The Education Department has also made significant modifications to its income-based repayment (IDR) plan, which allows borrowers to make loan payments based on their current income and family size, typically offering lower monthly payments than a standard 10-year repayment plan. Any loan balances that aren’t repaid after 20 to 25 years of qualifying payments are 100 percent forgiven.
IDR plans have grown in popularity among borrowers, with GAO revealing the percentage of payments made as part of IDR plans has steadily grown since 2013, with 47 percent of total direct loan dollars in repayment coming from IDR plans in 2022 — compared to 53 percent coming from all other loan repayment plans.
Notably, IDR plans are sensitive to the current economic environment, like income growth and inflation. GAO found that when income grows at a slower rate, borrowers’ loan payments decrease — which in turn increases the government cost.
Inflation is something the U.S. has been struggling with since the beginning of the year, with June experiencing a 9.1 percent inflation rate annually, with everything from gas to food and energy prices rising to record highs.

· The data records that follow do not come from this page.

-- ==== Sys2Proof/Laws/State.lean ====
section
/-! SUPPORT. What the named updates of the block leave unchanged, one lemma per field per update, and what a register
field reads after them. -/

namespace Sys2Proof.Machine

variable (b : Block) (f g : Fld) (v n i : Nat) (p q : Bool)

/-! ## `Block.wr` -/

@[simp] theorem Block.wr_work : (b.wr f v).work = b.work := (rfl)
@[simp] theorem Block.wr_nvm : (b.wr f v).nvm = b.nvm := (rfl)
@[simp] theorem Block.wr_time : (b.wr f v).time = b.time := (rfl)
@[simp] theorem Block.wr_lights : (b.wr f v).lights = b.lights := (rfl)
@[simp] theorem Block.wr_lgtSnap : (b.wr f v).lgtSnap = b.lgtSnap := (rfl)
@[simp] theorem Block.wr_lgtRun : (b.wr f v).lgtRun = b.lgtRun := (rfl)
@[simp] theorem Block.wr_mg : (b.wr f v).mg = b.mg := (rfl)
@[simp] theorem Block.wr_flt : (b.wr f v).flt = b.flt := (rfl)
@[simp] theorem Block.wr_img : (b.wr f v).img = b.img := (rfl)
@[simp] theorem Block.wr_edt : (b.wr f v).edt = b.edt := (rfl)
@[simp] theorem Block.wr_ports : (b.wr f v).ports = b.ports := (rfl)
@[simp] theorem Block.wr_slices : (b.wr f v).slices = b.slices := (rfl)
@[simp] theorem Block.wr_arr : (b.wr f v).arr = b.arr := (rfl)
@[simp] theorem Block.wr_regu : (b.wr f v).regu = b.regu := (rfl)
@[simp] theorem Block.wr_subs : (b.wr f v).subs = b.subs := (rfl)
@[simp] theorem Block.wr_intern : (b.wr f v).intern = b.intern := (rfl)
@[simp] theorem Block.wr_phy : (b.wr f v).phy = b.phy := (rfl)
@[simp] theorem Block.wr_cal : (b.wr f v).cal = b.cal := (rfl)
@[simp] theorem Block.wr_stores : (b.wr f v).stores = b.stores := (rfl)
@[simp] theorem Block.wr_ecc : (b.wr f v).ecc = b.ecc := (rfl)
@[simp] theorem Block.wr_scrub : (b.wr f v).scrub = b.scrub := (rfl)
@[simp] theorem Block.wr_tnd : (b.wr f v).tnd = b.tnd := (rfl)
@[simp] theorem Block.wr_mod : (b.wr f v).mod = b.mod := (rfl)
@[simp] theorem Block.wr_ctr : (b.wr f v).ctr = b.ctr := (rfl)
@[simp] theorem Block.wr_pwr : (b.wr f v).pwr = b.pwr := (rfl)
@[simp] theorem Block.wr_thm : (b.wr f v).thm = b.thm := (rfl)
@[simp] theorem Block.wr_start : (b.wr f v).start = b.start := (rfl)
@[simp] theorem Block.wr_nextId : (b.wr f v).nextId = b.nextId := (rfl)
@[simp] theorem Block.wr_fresh : (b.wr f v).fresh = b.fresh := (rfl)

The Education Department has also discharged around $16 billion in loans from more than 680,000 borrowers — with the federal government essentially eating the cost of those loans and forgoing potential profit.
President Biden might discharge even more, indicating he’s in favor of forgiving $10,000 in debt per borrower but has not issued a final decision yet. In the meantime, Democrats have been urging the president to once again extend the current pause on student loan payments — which are scheduled to resume on Sept. 1.